Press Release – EU spending error rate remains stable but reform is needed, say Conservative MEPs

For the 21st year the EU Court of Auditors has given the EU’s accounts only a qualified statement of assurance, with the rate of error slightly down on last year’s report.

Conservative budgetary control spokesman in the European Parliament, Richard Ashworth MEP, said that after twenty years of inertia in tackling the problem, wholesale reform of the management of EU spending is long overdue.

Despite giving a clear opinion on the reliability of the accounts themselves, the auditors’ report found that the error level for the 2014 accounts was 4.4 percent, slightly down on last year’s 4.5 percent.

It noted that the level of error had been reduced due to corrective measures taken by both the European Commission and EU Member States, but it particularly identified higher error rates with so-called cost reimbursement schemes (5.5 percent), which see the EU reimbursing costs on the basis of declarations made by beneficiaries, rather than so-called entitlement programmes where payments are made on meeting conditions rather than reimbursing costs.

The European Court of Auditors checks whether the EU and the Member States have spent European money in line with a number of different European laws. Whilst the EU is often criticised for failing to spend its money correctly it is largely the Member States who fail to spend the money correctly and this is due to the complexity of European rules.
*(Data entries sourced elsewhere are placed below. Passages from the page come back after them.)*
-- ==== Sys2Proof/Machine/Contain.lean ====
section
/-! DEFINITION. Containment of a compute die, over-temperature, bring-up and power (R31, R411 to R415, R425 to R429). -/

namespace Sys2Proof.Machine

/-! ## Killing contexts (R412, R413) -/

/-- Engine operations of teams vanish without a record. -/
def State.killOps (s : State) (hit : EngOp → Bool) : State := (s.ops.filter hit).foldl (fun s o => s.endOp o 0 0 0 false) s

/-- A context is killed on this chip: its teams end with KILLED, their chunks and operations vanish, its packets and requests are dropped. -/
def State.killContext (s : State) (a : BitVec 16) : State :=
  let s := s.onCtx a fun c => { c with killed := true }
  let keys := (s.teams.filter fun t => t.asid == a).map Team.key
  let s := s.killOps fun o => keys.contains o.teamKey
  let s := (s.launches.filter fun l => l.asid == a).foldl (fun s l => s.onLaunch l.lid fun l => { l with stop := l.stop <|> some tsKilled }) s
  let s := s.endContext a tsKilled 0 0
  let s := (s.groups.filter fun g => keys.contains g.teamKey && g.alive).foldl (fun s g => s.endGroup g.key) s
  let wired (w : Wire) : Bool := match w.body with | .req q => q.asid == a | _ => false
  { s with egress := s.egress.filter fun w => !(w.h.src == s.chip && wired w), utx := s.utx.filter fun u => u.asid != a, urx := s.urx.filter fun r => r.asid != a, recvs := s.recvs.filter fun v => v.asid != a,
           netPend := s.netPend.filter fun p => p.asid != a, outReqs := s.outReqs.filter fun r => r.q.asid != a,
           cores := s.cores.map fun c => { c with wcb := c.wcb.filter fun w => w.asid != a } }

/-- Contexts with a team admitted to a core of a die. -/
def State.contextsOn (s : State) (d : Nat) : List (BitVec 16) :=
  dedup ((s.admittedTeams.filter fun t => t.cores.any fun c => c / 64 == d).map Team.asid)

/-! ## Marking lines (R414) -/

/-- Lines homed on a surviving die that a filter says the lost die may hold. -/
def State.filteredBy (s : State) (d : Nat) : List Nat :=
  dedup ((s.filters.filter fun f => f.peer == d && f.home != d).flatMap fun f => (bitList 32 f.mask.toNat).map fun i => f.region * 32 + i)

/-- DDR-5 lines of 2 MiB regions in which the lost die's slices recorded a modified or update-only line: the regions. -/
def State.ddrRegions (s : State) (d : Nat) : List Nat :=
  dedup ((s.bank.filter fun b => (b.st == .m || b.st == .u) && !isPool b.line && decide (0x10000000000 ≤ b.line * 128) && s.home b.line == d).map
    fun b => b.line / 16384)

/-- Lines of a region whose coherence home is a die. -/
def State.regionLines (s : State) (d r : Nat) : List Nat := ((List.range 16384).map fun i => r * 16384 + i).filter fun l => s.home l == d

/-- A line becomes X with cause DIE_LOST at its home, in a share of its VC on the dies that are left; no core keeps an update-only copy of it (R95). A
filter bit stands only for a line with a bank-store copy; without one the line would be poisoned in DRAM. -/
def State.markLost (s : State) (l : Nat) : State :=
  match s.bank? l with
  | some b => s.poisonCopy b (s.shareFor b.vc l) Cause.dieLost
  | none => let t := (s.times l).2 + 1; (s.dramPoison l).raiseSlice l t t

/-- The share of a copy, and every copy of a line homed on the die, is gone. -/
def BLine.goneWith (b : BLine) (s : State) (d : Nat) : Bool := shareDie b.share == d || s.home b.line == d

/-- A VC loses its shares on a die; a pool keeps the rest under the numbering of R69 (R83, log 56). -/
def Vc.without (c : Vc) (d : Nat) : Vc :=
  let on (l : List Nat) : List Nat := l.filter fun g => shareDie g == d
  let off (l : List Nat) : List Nat := l.filter fun g => shareDie g != d
  { c with shares := off c.shares, joining := off c.joining, leaving := off c.leaving, stale := true,
           live := c.live - (on (c.shares ++ c.leaving)).length }

/-- The pools that lose lines with a die. -/
def State.poolsOn (s : State) (d : Nat) : List LostPool :=
  (s.vcs.filter fun c => c.pool && (c.shares ++ c.leaving).any fun g => shareDie g == d).map fun c =>
    let ls := s.bank.filter fun b => b.vc == c.id && isPool b.line
    ⟨c.id, d, c.shares, (ls.filter fun b => shareDie b.share == d).map BLine.line, (ls.filter fun b => shareDie b.share != d).map BLine.line⟩

/-- Once a pool that no migration moves has lost shares, its lines stand where the numbering of R69 places them; those past its end are dropped (R82). -/
def State.settlePools (s : State) : State :=
  (s.vcs.filter fun c => c.pool && c.phase == .stable).foldl (fun s c =>
    let past := (s.bank.filter fun b => b.vc == c.id && isPool b.line && decide (c.poolSize ≤ poolLine b.line * 128)).map BLine.line
    (past.foldl State.takeOut s).settlePool c) s

/-- Mark the lines that the loss of a die affects; `s` still has the die's homes. A copy that leaves hands its times to the slice of its home (R89). -/
def State.markLines (s : State) (d : Nat) : State :=
  let held := s.filteredBy d
  let regions := s.ddrRegions d
  let ddr := regions.flatMap fun r => s.regionLines d r
  let saved := (s.bank.filter fun b => ddr.contains b.line && b.st == .m && shareDie b.share != d).map fun b => (b.line, b.data)
  let dirty := (s.bank.filter fun b => b.dirty && shareDie b.share == d && s.home b.line != d).map BLine.line
  let gone := (s.bank.filter fun b => b.goneWith s d).map BLine.line
  let times := s.bank.map fun b => (b.line, s.times b.line)
  let s : State := { s with lostDies := s.lostDies ++ [d], lostPools := s.lostPools ++ s.poolsOn d, vcs := s.vcs.map fun c => c.without d }
  let s := (dedup (held ++ dirty)).foldl (fun s l => if s.lost l || ddr.contains l then s else s.markLost l) s
  let s := saved.foldl (fun s p => s.dramPut p.1 p.2) s
  let s := (ddr.filter fun l => !saved.any fun p => p.1 == l).foldl (fun s l => s.dramPoison l) s
  let drop (l : Nat) : Bool := ddr.contains l || (gone.contains l && !((s.bank? l).any fun b => b.st == .x && !s.lost l))
  let left := times.filter fun p => drop p.1 && !isPool p.1 && !s.lost p.1
  let s := left.foldl (fun s p => s.raiseSlice p.1 p.2.1 p.2.2) s
  ({ s with bank := s.bank.filter fun b => !drop b.line, bankErr := s.bankErr.filter fun l => !drop l,
            filters := s.filters.filter fun f => f.home != d && f.peer != d,
            cores := (s.cores.filter fun c => c.id / 64 != d).map fun c => { c with l1 := c.l1.filter fun x => x.st != .u || !drop x.line },
            clusters := s.clusters.filter fun c => c.id / 16 != d } : State).settlePools

/-! ## Containment (R412, R415) -/

/-- Chunks of surviving groups in commit that have an arbiter on the lost die squash (R415). -/
def State.squashCommits (s : State) (d : Nat) : State :=
  (s.groups.filter fun g => g.chunk.committing && (g.chunk.pend ++ g.chunk.got).any fun a => a % 256 / 64 == d).foldl
    (fun s g => s.withGroup g.key fun s => s.forgetLost.squash) s

/-- Contain a die for a cause. -/
def State.contain (s : State) (d cause : Nat) : State :=
  if s.lostDies.contains d || 4 ≤ d || s.dev != .running then s
  else
    let ks := s.contextsOn d
    let s := ks.foldl State.killContext s
    let ws := (s.watches.filter fun w => w.die == d).map WatchEnt.gkey
    let s := ws.foldl (fun s k => s.unwatch k) { s with watches := s.watches.filter fun w => w.die != d }
    let s := (s.markLines d).squashCommits d
    let s := s.abandonMoves d
    let mark (t : Shoot) : Shoot := if t.removed.contains d then t else { t with removed := t.removed ++ [d] }
    let due := s.shoots.filter fun t => !t.acked.contains d
    let s : State := due.foldl (fun (s : State) t => s.later (.shootdownAck t.id d)) { s with shoots := s.shoots.map mark }
    let s := (s.faultEvent 4 12 (d + 16 * cause)).emit (.note 6 (d + 16 * cause))
    (ks.foldl (fun s a => s.emit (.note 7 a.toNat)) s).releaseMissed

/-- DIE_HEARTBEAT_TIMEOUT (R411). -/
def execDieHeartbeatTimeout (d : Nat) (s : State) : Ans := .next (s.contain d 1)

/-- DIE_LINK_RETRAIN_TIMEOUT (R411). -/
def execDieLinkRetrainTimeout (d : Nat) (s : State) : Ans := .next (s.contain d 2)

/-- DIE_FAULT_DETECTED: supply, clock, or an error in arbiter, filter or watch state (R411). -/
def execDieFaultDetected (d : Nat) (s : State) : Ans := .next (s.contain d 3)

/-! ## Losing the compute dies -/

/-- What the host sends, and a power-on, reach the I/O die whatever the compute dies do. -/
def fromHost : Instr → Bool
  | .ctxcreate _ _ _ _ _ | .ctxdestroy _ | .winset _ _ | .peerset _ _ _ | .cntrset _ _ _ | .config _ | .link _ | .status | .report | .retest _ |
    .fwload _ _ | .power _ | .syslaunch _ _ | .resume _ _ _ _ _ | .withdraw _ _ _ | .pin _ _ | .unpin _ _ | .migrate _ _ _ _ _ |
    .hostLaunchMessage _ _ | .powerOn _ => true
  | _ => false

/-- Everything that lives on the compute dies is gone: groups, teams, launches, operations, caches, times. DRAM keeps what had reached it. -/
def State.diesOff (s : State) : State :=
  { s with cur := Group.blank, rest := [], teams := [], launches := [], claims := [], cores := [], clusters := [], migrations := [], migWait := [],
           migOwed := [], bank := [], slices := [], bases := [], filters := [], watches := [], reserved := [], shoots := [], ops := [], outReqs := [],
           holds := [], missed := [], winAnswers := [], slots := [], utx := [], urx := [], recvs := [], netPend := [], gangs := [], withdrawals := [],
           agenda := s.agenda.filter fromHost, ioTlb := [], egress := [], detours := [], bankErr := [] }

/-- OVERTEMP_TRIP: the clocks stop, every context is killed without a record, the device is in the safe state (R426, R429). -/
def execOvertempTrip (s : State) : Ans :=
  if s.dev == .off then .next s
  else
    let s := s.diesOff
    .next (({ s with ctxs := s.ctxs.map fun c => { c with killed := true }, dev := if s.dev == .closing then .closing else .safe, hot := true, etherGbps := 100,
                     etherAddr := s.flashAddr } : State).faultEvent 5 13 0)

/-! ## Bring-up (R425) -/

/-- The image that boots: the inactive bank's if FWLOAD has written it since the last bring-up and its digest matches (R427). -/
def bootFlash (new : Bool) (f : List (Bool × List Byte × List Byte)) : List (Bool × List Byte × List Byte) :=
  let ok (x : Bool × List Byte × List Byte) : Bool := Sha.sha256 x.2.1 == x.2.2
  if new && f.any fun x => !x.1 && ok x then f.map fun x => (!x.1, x.2) else f

/-- Rates of the Ethernet port in Gb/s, the highest first (R381). -/
def etherRates : List Nat := [1600, 800, 400, 100]

/-- DDR-5 capacity of 16 channels: usable only where all carry modules of equal capacity (R18). -/
def ddrUsable (channels : List Nat) : Option Nat :=
  match channels with
  | c :: cs => if cs.length == 15 && c != 0 && cs.all fun x => x == c then some (16 * c) else none
  | [] => none

/-- Free pool of a package whose DDR-5 tier holds `cap` bytes. -/
def freePool (cap : Nat) : List (Nat × Nat) := (State.reset.free.filter fun r => decide (r.1 < 0x10000000000)) ++ (if cap == 0 then [] else [(0x10000000000, cap)])

/-- Shares of VC 254 on each die: 1,024 where the host names no size from 256 to 4,096 (R66). -/
def framesOf (r : BringUp) : List Nat :=
  (List.range 4).map fun d => let n := r.frames.getD d 1024
    if 256 ≤ n && n ≤ 4096 then n else 1024

/-- The steps of bring-up on a package that keeps flash, event log and counts. What the host has sent and nothing has answered waits. -/
def State.bringUp (s : State) (r : BringUp) : State :=
  let flash := bootFlash s.fwNew s.flash
  let image := (flash.find? fun x => x.1).any fun x => Sha.sha256 x.2.1 == x.2.2
  let ok := image && r.selfTestOk && r.dieLinksOk && r.hbmOk
  let cap := min ((ddrUsable r.channels).getD 0) 0x40000000000
  let z := State.reset
  let z : State := { z with flash := flash, log := s.log, counts := s.counts, out := s.out, chip := r.chip, rows := min 16 (max 1 r.rows), cols := min 16 (max 1 r.cols),
                            channels := r.channels, ddrCap := cap, free := freePool cap, badShares := r.badShares, badCores := r.badCores, per254 := framesOf r,
                            ports := (r.ports.filter fun p => decide (p.1 < 30)).map fun p => ⟨p.1, min 4 p.2, false, 0, 0⟩,
                            etherAddr := if ok then r.etherAddr else s.flashAddr, flashAddr := s.flashAddr, agenda := s.agenda.filter fromHost,
                            etherGbps := if !ok then 100 else if etherRates.contains r.etherGbps then r.etherGbps else 1600,
                            dev := if ok then .running else .safe, dram := s.dram, synd := s.synd, ue := s.ue, soft := s.soft, nextKey := s.nextKey, fresh := s.fresh, clock := s.clock }
  let z := z.ports.foldl (fun z p => if p.level == 0 then z else z.faultEvent 6 8 p.n) z
  let z := if ok then z else z.faultEvent 5 14 0
  if (ddrUsable r.channels).isNone then z.faultEvent 5 15 0 else z

/-- OFF takes effect: flash alone is kept, and with it what the model counts (R428). -/
def State.cutPower (s : State) : State :=
  { State.reset with dev := .off, power := .off, flash := s.flash, flashAddr := s.flashAddr, fwNew := s.fwNew, agenda := s.agenda, out := s.out, nextKey := s.nextKey,
                     fresh := s.fresh, rr := s.rr, clock := s.clock }

/-- POWER_ON: bring-up from OFF. -/
def execPowerOn (r : BringUp) (s : State) : Ans := if s.dev == .off then .next (s.bringUp r) else .next s

end Sys2Proof.Machine
end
In order to overcome this, Europe must reduce complexity of its rules.

Speaking after the President of the Court of Auditors presented his report to the parliament’s Budgetary Control committee, Richard Ashworth said: “The error rate is clearly unacceptably high and by 2014 there was clearly a sense of inertia in both EU governments and the European Commission to bring it down.

“The new European Commissioner is determined to bring this error rate down so that we can end this, incorrect, perception that the EU does not have its accounts ‘signed off’, which damages the EU’s credibility so badly.

“The Commissioner also recognises that to bring the error rate down we need to change how we work: we need to cut red tape and make it simpler for local governments, small and medium-sized enterprises and farmers to claim money that they need by legislating appropriately; or, we need to just cut this spending all together.

“The EU will shortly begin a review of its seven year budget framework for which the overriding priority must be delivering value for money by spending money in areas where the evidence tells us to spend it.

“The Court of Auditors can help us in that regard by delivering more performance reports and not just focus on compliance.”